Problem details:
Copy out all lines of the material below in which "that" occurs.

Exercise material:

-- ==== Sys2Proof/Machine/Order.lean ====
section
/-! DEFINITION. Classes of access and when they are complete (R183, R186, R187), and the engine commands in flight. -/

namespace Sys2Proof.Machine

/-! ## Engine commands -/

def Engine.cmds (e : Engine) : List Cmd := e.running.toList ++ e.queue
def SendQ.cmds (q : SendQ) : List Cmd := q.sends ++ q.recvs ++ q.queue

/-- The commands of tower `t`'s copy engines, tile walkers, Badger engines and send queues. -/
def Tower.cmds (w : Tower) : List Cmd :=
  w.copyEng.flatMap (fun e => e.2.cmds) ++ w.walkers.flatMap (fun e => e.2.cmds) ++ w.badgers.flatMap (fun e => e.2.cmds) ++
    w.sendq.flatMap (fun e => e.2.cmds)

/-- Every command of the module that an engine holds. -/
def State.cmds (s : State) : List Cmd :=
  s.towers.flatMap (fun e => e.2.cmds) ++ s.hares.flatMap (fun e => e.2.cmds) ++ s.egress.flatMap (fun e => e.2.queue)

/-- The commands of context `x` of core `c` (R44, R64); those of a saved gang that held the context before are not among them. -/
def State.cmdsOf (s : State) (c x : Nat) : List Cmd :=
  s.cmds.filter (fun k => k.core = c && k.ctx = x && k.task = (s.ctx c x).task)

/-- Every dependency token of a command, as it refers under R62, is complete: the token is complete, or a later command has
produced it since. -/
def State.depsMet (s : State) (k : Cmd) : Bool :=
  let t := s.ctx k.core k.ctx
  k.deps.all (fun d => !(bit t.tokens d.1) || t.gens.get d.1 0 ≠ d.2)

/-! ## Classes (R186) -/

/-- The operands of an operation that issues: captured at dispatch, or supplied by an earlier operation of its slot (R56, R57). -/
def Ctx.operands (t : Ctx) (o : QOp) : List (Nat × Word) :=
  o.links.foldl (fun caps l =>
    match (t.pend.find? (fun p => p.slot = o.slot && p.reg = l.1 && p.seq = l.2)).bind Pend.val with
    | some v => (l.1, v) :: caps.filter (fun e => e.1 ≠ l.1)
    | none => caps) o.caps

/-- DIR of the NPOST control block at an aperture pointer, at its home (R130, R190). -/
def State.npostDir (s : State) (c : Nat) (p : Word) : Bool := (s.readMem (apAddr c (apOff p) + 8) 8).testBit 4

/-- The classes of an operation of context `x` of core `c` as bits of PRED and SUCC: R 1, W 2, CR 4, CW 8, MR 16, MW 32 (R185, R186). An NPOST's
control block is found through its operand as it issues, captured or supplied (R56). -/
def State.classes (s : State) (c x : Nat) (o : QOp) : BitVec 6 :=
  match o.ins with
  | .sld _ _ _ _ _ => 1
  | .vld _ _ _ => 1
  | .vldx _ _ _ _ => 1
  | .sst _ _ _ _ => 2
  | .vst _ _ _ => 2
  | .vstx _ _ _ _ => 2
  | .tagset _ _ _ => 2
  | .aadd _ _ _ _ => 3
  | .afadd _ _ _ => 3
  | .amin _ _ _ _ _ => 3
  | .amax _ _ _ _ _ => 3
  | .alogic _ _ _ _ _ => 3
  | .aswp _ _ _ _ => 3
  | .acas _ _ _ _ _ => 3
  | .copy _ _ _ _ _ => 12
  | .cslice _ _ _ _ _ => 12
  | .stream _ _ _ _ _ => 12
  | .npost _ _ _ _ r =>
    match ((s.ctx c x).operands o).lookup (areg r.toNat) with
    | some p => if s.npostDir c p then 8 else 4
    | none => 12
  | .mpush _ _ _ _ _ _ => 16
  | .mshift _ _ _ => 16
  | .macc _ _ _ => 32
  | .maccU _ _ => 32
  | .mdrain _ _ _ _ _ => 32
  | .mzero _ _ _ => 32
  | _ => 0

/-- A store that stands in buffer `stage` has performed for a scope (R177, R183): the issuing context reads its own store at once, the
others of a scope from the buffer that serves it. -/
def performedFor (stage scope : Nat) : Bool :=
  match scope with
  | 0 => true
  | 1 => decide (1 ≤ stage)
  | 2 => decide (2 ≤ stage)
  | 3 => decide (3 ≤ stage)
  | 4 => decide (4 ≤ stage)
  | _ => false

/-- The pair store of an address lies in the scope of a context of core `c`, so that observers of the scope read its home through the
aperture (R93, R176). -/
def apertureIn (scope c pa : Nat) : Bool :=
  decide (pairBase ≤ pa) &&
  (let q := (pa - pairBase) / pairSize
   match scope with
   | 0 => false
   | 1 => q = pairOf c
   | 2 => q = pairOf c
   | 3 => q / 8 = settOf c
   | 4 => q / 48 = towerOf c
   | _ => true)

/-- A store part has performed for a scope of core `c` (R177): it is at home, or it stands in a buffer that serves every observer of the scope, none
of which reads the home through the aperture. -/
def OutPart.performedFor (p : OutPart) (scope c : Nat) : Bool :=
  p.done || (Machine.performedFor p.stage scope && !(p.pieces.any (fun q => apertureIn scope c q.pa)))

/-- Part `j` of store `id`, which has supplied a load of core `c`, has performed for a scope of that core (R178). -/
def State.storeFor (s : State) (scope c id j : Nat) : Bool :=
  s.cores.all (fun e => e.2.outs.all (fun o => o.id ≠ id ||
    (match o.parts[j]? with
     | some p => p.performedFor scope c
     | none => true)))

/-- Every operation of the context before `seq` in the classes `cl` is complete for the scope (R186). -/
def State.complete (s : State) (c x seq : Nat) (cl : BitVec 6) (scope : Nat) : Bool :=
  let t := s.ctx c x
  let outs := (s.core c).outs.filter (fun o => o.ctx = x && decide (o.op.seq < seq))
  let waiting := (t.mq ++ t.lq).all (fun o => !(decide (o.seq < seq)) || (s.classes c x o) &&& cl = 0)
  let r := outs.all (fun o => o.kind = .store || o.kind = .tagset || o.kind = .log) &&
    t.supplied.all (fun q => !(q.1.any (fun n => decide (n < seq))) || s.storeFor scope c q.2.1 q.2.2)
  let w := outs.all (fun o =>
    match o.kind with
    | .store => o.parts.all (fun p => p.performedFor scope c)
    | .tagset => false
    | .atomic => false
    | .load => true
    | .value => true
    | .log => true)
  let mw := t.rowWrites.all (fun e => !(decide (e.1 < seq)) || decide (e.2 ≤ (s.core c).clock))
  let cmds := (s.cmdsOf c x).filter (fun k => decide (k.seq < seq))
  let engine (k : Cmd) : Bool := k.kind = .copy || k.kind = .cslice || k.kind = .stream
  let cr := cmds.all (fun k => k.read || !(engine k || k.kind = .send))
  let cw := cmds.all (fun k => !(engine k || k.kind = .recv))
  waiting && (cl &&& 1 = 0 || r) && (cl &&& 2 = 0 || w) && (cl &&& 4 = 0 || cr) && (cl &&& 8 = 0 || cw) && (cl &&& 32 = 0 || mw)

/-- Engine classes, matrix classes: FENCE adds no order between two engine or two matrix classes (R187). -/
def clEngine : BitVec 6 := 12
def clMatrix : BitVec 6 := 48

/-- The predecessor classes that FENCE `f` orders before an operation of classes `cl` (R187). -/
def FenceRec.preds (f : FenceRec) (cl : BitVec 6) : BitVec 6 :=
  let k := f.succ &&& cl
  (if k &&& 3 ≠ 0 then f.pred else 0) ||| (if k &&& clEngine ≠ 0 then f.pred &&& ~~~clEngine else 0) |||
    (if k &&& clMatrix ≠ 0 then f.pred &&& ~~~clMatrix else 0)

/-- A queued operation is held by a FENCE of its context (R187). -/
def State.fenced (s : State) (c x : Nat) (o : QOp) : Bool :=
  (s.ctx c x).fences.any (fun f =>
    decide (f.seq < o.seq) && !(s.complete c x f.seq (f.preds (s.classes c x o)) f.scope))

/-- Fences with nothing left to hold are forgotten. -/
def State.pruneFences (s : State) (c x : Nat) : State :=
  let t := s.ctx c x
  if t.fences.isEmpty then s
  else s.setCtx c x { t with fences := t.fences.filter (fun f => !(s.complete c x f.seq f.pred f.scope)) }

end Sys2Proof.Machine
end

Answer space:
/-- Every command of the module that an engine holds. -/
/-- The commands of context `x` of core `c` (R44, R64); those of a saved gang that held the context before are not among them. -/
/-- The operands of an operation that issues: captured at dispatch, or supplied by an earlier operation of its slot (R56, R57). -/
/-- A store that stands in buffer `stage` has performed for a scope (R177, R183): the issuing context reads its own store at once, the
others of a scope from the buffer that serves it. -/
/-- The pair store of an address lies in the scope of a context of core `c`, so that observers of the scope read its home through the
/-- A store part has performed for a scope of core `c` (R177): it is at home, or it stands in a buffer that serves every observer of the scope, none
/-- Part `j` of store `id`, which has supplied a load of core `c`, has performed for a scope of that core (R178). -/
/-- The predecessor classes that FENCE `f` orders before an operation of classes `cl` (R187). -/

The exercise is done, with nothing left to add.